# WORK REQUIRED
Among the lines of the records, find all that carry the word "withOtype" and copy them.

[Records from a data collection]

[Start of section]

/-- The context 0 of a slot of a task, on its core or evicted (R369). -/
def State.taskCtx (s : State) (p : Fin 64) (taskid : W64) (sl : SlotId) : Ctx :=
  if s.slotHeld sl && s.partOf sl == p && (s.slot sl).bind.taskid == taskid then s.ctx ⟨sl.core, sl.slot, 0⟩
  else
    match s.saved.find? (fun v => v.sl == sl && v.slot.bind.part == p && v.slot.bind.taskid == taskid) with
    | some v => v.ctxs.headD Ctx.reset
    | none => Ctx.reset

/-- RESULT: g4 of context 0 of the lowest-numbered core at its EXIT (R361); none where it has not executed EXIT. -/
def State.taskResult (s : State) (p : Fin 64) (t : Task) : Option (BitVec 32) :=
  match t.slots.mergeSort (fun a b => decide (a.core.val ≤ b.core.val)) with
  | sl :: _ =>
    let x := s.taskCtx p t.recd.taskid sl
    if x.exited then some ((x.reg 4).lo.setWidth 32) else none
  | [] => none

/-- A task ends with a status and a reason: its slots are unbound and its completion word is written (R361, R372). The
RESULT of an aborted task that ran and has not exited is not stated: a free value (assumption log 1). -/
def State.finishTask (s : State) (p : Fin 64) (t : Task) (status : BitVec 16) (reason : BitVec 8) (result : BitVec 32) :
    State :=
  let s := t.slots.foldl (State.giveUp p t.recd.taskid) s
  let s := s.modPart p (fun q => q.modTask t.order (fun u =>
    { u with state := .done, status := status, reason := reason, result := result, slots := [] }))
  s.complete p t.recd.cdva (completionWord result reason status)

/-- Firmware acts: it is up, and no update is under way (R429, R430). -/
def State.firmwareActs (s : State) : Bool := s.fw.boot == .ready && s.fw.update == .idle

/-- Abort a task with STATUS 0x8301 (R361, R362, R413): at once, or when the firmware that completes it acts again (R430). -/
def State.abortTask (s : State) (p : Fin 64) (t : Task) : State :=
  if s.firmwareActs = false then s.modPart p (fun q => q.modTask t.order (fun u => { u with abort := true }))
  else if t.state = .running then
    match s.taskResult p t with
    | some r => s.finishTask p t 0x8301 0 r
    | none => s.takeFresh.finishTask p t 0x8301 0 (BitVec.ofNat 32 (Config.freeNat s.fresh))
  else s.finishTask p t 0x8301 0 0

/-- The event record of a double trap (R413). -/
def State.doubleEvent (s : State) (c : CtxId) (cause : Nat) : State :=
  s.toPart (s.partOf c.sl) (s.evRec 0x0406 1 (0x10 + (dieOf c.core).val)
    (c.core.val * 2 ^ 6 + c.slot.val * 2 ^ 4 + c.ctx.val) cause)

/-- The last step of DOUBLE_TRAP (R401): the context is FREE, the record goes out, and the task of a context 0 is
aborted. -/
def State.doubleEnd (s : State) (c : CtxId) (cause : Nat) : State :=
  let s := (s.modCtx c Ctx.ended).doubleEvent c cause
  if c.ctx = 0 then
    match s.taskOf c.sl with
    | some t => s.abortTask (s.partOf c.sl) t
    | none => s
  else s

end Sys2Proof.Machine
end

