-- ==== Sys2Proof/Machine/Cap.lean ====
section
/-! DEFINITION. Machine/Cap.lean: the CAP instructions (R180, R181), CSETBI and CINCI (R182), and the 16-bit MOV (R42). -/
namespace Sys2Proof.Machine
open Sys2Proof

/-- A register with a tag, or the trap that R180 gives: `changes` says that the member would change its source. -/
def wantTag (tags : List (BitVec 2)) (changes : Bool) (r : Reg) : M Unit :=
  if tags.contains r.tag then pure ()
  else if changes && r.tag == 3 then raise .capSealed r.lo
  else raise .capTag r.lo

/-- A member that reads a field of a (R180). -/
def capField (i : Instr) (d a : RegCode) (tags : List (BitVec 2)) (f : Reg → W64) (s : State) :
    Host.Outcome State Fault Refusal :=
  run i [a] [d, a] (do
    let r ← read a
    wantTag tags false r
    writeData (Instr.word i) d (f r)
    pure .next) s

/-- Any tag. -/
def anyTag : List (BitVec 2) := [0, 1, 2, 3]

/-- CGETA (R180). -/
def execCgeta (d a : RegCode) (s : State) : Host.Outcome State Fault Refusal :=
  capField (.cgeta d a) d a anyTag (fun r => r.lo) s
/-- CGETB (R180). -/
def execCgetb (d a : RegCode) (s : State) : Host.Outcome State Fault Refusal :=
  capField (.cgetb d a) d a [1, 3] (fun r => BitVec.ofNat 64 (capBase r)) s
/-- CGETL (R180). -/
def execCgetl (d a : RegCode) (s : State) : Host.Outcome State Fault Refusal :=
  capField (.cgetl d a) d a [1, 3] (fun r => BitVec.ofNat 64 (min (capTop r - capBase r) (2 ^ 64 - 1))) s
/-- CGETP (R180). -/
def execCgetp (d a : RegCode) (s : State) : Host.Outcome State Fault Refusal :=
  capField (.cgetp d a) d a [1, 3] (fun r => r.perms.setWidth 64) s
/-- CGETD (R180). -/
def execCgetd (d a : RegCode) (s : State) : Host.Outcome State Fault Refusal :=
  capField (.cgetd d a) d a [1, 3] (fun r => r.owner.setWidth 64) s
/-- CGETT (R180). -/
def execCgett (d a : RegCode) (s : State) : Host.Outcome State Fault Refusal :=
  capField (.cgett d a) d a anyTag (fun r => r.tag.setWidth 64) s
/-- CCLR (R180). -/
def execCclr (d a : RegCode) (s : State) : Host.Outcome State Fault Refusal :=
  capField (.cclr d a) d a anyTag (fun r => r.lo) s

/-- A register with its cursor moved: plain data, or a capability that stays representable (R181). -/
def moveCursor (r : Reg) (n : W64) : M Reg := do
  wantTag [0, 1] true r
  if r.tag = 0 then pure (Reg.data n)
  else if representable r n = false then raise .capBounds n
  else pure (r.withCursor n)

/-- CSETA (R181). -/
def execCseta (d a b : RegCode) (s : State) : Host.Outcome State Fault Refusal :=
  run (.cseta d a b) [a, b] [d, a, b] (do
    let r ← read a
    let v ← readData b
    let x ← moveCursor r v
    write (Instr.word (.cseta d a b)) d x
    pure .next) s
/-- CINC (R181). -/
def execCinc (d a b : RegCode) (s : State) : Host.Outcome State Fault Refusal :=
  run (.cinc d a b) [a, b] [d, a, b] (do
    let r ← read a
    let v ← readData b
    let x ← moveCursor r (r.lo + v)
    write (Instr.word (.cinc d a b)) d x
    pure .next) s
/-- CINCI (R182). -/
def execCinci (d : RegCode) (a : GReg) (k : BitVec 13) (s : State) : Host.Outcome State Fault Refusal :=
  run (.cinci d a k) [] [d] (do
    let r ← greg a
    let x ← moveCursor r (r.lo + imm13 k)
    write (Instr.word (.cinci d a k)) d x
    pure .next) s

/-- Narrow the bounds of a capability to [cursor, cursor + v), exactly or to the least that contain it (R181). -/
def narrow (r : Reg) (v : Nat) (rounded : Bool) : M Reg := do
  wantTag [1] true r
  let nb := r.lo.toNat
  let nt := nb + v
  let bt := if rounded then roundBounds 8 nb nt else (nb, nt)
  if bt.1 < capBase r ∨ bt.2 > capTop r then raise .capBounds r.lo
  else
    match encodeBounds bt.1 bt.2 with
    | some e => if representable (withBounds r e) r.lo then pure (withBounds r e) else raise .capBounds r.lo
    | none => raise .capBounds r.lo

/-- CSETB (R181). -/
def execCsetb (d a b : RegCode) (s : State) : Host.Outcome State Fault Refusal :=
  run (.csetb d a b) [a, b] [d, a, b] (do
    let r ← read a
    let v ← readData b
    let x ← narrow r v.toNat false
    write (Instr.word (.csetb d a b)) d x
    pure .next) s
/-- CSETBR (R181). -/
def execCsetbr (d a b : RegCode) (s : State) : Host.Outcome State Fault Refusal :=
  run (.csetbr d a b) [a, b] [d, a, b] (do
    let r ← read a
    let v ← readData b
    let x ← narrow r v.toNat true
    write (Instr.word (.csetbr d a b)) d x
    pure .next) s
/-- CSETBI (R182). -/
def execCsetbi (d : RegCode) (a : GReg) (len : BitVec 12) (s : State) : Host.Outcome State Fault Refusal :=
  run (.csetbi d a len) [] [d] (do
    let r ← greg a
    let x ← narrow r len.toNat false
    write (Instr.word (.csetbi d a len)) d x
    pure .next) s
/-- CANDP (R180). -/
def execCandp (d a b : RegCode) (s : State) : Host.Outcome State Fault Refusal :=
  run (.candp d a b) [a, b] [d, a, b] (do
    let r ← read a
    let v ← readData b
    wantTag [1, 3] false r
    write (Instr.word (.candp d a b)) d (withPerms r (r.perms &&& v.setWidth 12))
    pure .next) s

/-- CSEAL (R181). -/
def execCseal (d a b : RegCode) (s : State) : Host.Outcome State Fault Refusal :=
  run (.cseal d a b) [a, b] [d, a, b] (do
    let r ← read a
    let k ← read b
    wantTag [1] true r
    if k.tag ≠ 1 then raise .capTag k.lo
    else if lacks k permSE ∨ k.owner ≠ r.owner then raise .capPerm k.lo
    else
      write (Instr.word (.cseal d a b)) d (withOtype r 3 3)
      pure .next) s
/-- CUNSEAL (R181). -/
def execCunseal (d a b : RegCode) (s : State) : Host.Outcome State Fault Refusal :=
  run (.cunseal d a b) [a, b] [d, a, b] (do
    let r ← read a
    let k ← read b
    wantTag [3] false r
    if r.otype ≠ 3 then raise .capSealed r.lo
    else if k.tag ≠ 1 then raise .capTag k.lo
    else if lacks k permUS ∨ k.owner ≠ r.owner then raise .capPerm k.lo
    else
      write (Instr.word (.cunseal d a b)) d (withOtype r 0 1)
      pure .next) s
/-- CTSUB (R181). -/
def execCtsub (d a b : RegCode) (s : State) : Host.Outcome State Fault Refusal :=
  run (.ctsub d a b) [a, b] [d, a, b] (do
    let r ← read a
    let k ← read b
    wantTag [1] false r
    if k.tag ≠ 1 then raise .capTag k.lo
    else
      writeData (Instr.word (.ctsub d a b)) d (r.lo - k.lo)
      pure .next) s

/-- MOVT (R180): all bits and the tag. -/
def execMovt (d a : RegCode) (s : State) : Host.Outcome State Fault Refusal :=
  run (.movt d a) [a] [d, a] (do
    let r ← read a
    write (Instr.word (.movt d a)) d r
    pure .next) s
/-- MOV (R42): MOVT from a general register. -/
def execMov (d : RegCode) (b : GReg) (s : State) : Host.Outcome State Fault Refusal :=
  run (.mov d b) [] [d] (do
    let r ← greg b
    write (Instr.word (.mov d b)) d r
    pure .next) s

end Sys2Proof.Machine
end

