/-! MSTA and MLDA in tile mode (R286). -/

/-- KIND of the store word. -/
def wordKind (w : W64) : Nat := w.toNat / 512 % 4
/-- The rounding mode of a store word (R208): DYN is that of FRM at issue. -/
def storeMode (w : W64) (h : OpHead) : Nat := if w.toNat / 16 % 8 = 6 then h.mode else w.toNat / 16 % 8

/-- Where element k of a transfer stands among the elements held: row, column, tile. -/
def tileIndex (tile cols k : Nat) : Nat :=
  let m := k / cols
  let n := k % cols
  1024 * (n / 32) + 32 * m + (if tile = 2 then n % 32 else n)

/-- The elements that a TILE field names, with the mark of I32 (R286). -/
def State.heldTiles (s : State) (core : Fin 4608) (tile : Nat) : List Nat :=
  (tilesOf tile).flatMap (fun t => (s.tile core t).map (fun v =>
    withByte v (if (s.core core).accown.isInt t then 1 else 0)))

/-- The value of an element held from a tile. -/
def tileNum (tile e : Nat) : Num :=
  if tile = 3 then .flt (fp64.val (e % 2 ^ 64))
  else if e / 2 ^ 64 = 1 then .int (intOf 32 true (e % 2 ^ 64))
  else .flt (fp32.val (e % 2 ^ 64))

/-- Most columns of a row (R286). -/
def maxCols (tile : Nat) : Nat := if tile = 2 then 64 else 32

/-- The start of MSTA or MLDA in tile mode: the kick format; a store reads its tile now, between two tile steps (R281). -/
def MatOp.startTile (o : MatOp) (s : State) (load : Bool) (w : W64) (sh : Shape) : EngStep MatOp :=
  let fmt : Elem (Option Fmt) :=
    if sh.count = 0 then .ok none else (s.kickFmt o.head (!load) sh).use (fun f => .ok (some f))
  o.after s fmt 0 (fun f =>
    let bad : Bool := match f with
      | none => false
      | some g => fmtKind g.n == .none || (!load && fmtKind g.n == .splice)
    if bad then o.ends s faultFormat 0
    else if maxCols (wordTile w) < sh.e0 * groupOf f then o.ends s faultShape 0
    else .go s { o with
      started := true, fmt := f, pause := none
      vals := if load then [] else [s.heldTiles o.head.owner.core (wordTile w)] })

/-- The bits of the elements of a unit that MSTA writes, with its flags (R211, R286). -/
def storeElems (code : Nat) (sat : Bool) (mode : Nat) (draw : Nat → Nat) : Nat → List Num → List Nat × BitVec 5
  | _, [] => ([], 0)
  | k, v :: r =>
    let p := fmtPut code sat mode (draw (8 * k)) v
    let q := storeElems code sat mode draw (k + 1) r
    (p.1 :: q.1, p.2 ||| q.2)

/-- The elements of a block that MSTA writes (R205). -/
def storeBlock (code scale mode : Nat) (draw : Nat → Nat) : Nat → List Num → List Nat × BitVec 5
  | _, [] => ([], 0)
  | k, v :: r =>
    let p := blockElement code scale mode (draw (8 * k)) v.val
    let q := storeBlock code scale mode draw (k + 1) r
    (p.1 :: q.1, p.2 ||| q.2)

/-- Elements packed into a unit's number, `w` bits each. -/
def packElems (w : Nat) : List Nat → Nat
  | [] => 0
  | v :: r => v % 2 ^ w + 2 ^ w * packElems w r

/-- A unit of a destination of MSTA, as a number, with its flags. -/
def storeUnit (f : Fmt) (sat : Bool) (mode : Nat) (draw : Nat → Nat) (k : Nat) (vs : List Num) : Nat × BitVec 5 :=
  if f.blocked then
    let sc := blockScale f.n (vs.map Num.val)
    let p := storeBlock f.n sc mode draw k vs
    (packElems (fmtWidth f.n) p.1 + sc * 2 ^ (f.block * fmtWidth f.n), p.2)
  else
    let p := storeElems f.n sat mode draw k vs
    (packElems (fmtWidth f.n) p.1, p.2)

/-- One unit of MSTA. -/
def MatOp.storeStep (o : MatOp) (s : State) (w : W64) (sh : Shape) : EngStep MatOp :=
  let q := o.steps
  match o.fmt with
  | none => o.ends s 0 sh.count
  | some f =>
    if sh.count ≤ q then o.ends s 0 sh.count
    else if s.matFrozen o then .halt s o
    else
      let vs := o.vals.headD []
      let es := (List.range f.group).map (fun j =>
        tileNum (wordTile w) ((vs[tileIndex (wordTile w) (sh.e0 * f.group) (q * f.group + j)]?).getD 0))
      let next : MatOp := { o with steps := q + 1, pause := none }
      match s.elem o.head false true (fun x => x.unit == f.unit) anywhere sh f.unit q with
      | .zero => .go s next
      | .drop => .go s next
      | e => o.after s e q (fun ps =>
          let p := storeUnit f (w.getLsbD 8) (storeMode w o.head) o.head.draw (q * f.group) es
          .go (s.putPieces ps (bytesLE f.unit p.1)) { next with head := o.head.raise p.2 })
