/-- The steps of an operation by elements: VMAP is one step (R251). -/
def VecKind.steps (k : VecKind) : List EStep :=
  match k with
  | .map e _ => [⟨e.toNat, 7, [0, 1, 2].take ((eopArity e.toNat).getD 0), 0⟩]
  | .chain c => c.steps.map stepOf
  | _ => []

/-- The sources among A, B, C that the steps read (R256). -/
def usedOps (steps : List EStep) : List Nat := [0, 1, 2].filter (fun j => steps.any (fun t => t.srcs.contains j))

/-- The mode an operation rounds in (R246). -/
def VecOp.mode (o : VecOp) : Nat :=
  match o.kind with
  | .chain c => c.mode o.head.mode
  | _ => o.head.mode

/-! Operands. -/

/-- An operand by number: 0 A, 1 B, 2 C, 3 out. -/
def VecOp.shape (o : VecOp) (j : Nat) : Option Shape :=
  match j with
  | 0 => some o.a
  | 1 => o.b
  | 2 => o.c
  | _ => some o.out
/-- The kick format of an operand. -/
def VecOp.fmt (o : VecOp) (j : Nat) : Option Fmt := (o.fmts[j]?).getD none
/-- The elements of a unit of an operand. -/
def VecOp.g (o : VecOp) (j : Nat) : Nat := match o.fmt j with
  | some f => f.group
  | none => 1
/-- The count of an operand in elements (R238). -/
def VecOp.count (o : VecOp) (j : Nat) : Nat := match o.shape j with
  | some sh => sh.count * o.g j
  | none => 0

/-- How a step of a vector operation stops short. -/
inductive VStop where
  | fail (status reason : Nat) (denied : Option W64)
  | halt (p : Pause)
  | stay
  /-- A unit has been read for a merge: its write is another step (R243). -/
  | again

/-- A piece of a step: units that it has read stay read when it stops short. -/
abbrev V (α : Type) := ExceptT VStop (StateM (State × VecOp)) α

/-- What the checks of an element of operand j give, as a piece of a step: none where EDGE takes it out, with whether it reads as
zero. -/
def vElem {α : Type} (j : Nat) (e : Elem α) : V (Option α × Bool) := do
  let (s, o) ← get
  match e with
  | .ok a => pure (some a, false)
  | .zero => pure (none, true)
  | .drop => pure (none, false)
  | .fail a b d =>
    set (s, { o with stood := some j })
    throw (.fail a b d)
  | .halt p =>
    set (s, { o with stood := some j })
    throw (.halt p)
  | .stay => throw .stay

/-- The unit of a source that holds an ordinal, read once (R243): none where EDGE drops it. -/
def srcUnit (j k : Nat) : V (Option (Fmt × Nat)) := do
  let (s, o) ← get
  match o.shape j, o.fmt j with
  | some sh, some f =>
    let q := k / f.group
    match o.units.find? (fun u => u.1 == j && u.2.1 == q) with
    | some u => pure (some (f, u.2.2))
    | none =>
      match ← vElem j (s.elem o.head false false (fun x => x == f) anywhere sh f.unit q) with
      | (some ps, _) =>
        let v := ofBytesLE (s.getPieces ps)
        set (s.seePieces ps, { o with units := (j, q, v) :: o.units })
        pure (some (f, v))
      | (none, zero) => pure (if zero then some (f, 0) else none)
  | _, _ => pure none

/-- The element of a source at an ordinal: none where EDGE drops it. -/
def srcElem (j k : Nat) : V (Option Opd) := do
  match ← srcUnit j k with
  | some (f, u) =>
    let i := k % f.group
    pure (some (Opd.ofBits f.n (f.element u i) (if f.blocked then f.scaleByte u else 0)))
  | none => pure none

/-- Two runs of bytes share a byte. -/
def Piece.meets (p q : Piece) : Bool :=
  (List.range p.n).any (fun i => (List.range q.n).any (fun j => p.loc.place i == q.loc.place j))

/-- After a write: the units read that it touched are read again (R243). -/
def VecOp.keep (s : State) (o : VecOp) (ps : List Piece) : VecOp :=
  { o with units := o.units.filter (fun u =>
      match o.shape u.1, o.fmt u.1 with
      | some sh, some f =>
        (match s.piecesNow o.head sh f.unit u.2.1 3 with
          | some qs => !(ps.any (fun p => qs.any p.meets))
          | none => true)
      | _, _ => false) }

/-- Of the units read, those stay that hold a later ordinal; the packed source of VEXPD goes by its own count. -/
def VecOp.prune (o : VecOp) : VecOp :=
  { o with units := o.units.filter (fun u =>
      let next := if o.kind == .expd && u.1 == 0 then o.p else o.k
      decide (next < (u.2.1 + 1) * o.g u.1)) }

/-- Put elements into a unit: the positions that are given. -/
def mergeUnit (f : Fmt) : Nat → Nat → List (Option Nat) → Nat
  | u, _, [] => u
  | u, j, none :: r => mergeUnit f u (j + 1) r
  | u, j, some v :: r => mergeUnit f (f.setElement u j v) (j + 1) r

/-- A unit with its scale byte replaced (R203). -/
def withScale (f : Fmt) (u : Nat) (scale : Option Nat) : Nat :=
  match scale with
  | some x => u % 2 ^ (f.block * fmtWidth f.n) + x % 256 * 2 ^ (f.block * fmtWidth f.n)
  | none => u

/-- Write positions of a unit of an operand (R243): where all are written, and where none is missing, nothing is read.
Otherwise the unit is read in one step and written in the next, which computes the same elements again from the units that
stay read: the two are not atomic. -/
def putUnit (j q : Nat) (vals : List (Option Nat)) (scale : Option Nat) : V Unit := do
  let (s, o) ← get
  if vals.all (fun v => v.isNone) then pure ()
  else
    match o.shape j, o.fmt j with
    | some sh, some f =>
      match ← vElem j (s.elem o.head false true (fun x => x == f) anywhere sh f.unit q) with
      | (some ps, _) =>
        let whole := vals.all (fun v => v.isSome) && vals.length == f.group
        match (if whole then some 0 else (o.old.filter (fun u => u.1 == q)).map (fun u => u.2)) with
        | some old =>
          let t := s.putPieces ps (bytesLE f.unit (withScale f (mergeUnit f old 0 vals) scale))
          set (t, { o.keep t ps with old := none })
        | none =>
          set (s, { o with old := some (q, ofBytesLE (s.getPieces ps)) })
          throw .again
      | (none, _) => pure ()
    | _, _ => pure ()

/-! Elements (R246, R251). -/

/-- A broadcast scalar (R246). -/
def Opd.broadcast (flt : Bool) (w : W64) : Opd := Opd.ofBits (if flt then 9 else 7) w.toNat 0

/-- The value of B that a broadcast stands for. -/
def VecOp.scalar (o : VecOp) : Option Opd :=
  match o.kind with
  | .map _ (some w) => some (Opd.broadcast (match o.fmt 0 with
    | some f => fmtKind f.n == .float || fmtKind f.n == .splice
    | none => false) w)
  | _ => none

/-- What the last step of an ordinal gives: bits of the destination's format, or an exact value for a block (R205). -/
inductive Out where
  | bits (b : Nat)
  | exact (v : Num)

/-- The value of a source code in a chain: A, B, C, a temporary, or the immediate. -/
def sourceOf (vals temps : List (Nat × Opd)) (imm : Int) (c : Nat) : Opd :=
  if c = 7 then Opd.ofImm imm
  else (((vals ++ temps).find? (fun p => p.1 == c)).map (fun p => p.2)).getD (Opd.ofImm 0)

[End of section]

# WRITTEN ANSWER
      write (Instr.word (.cseal d a b)) d (withOtype r 3 3)
      write (Instr.word (.cunseal d a b)) d (withOtype r 0 1)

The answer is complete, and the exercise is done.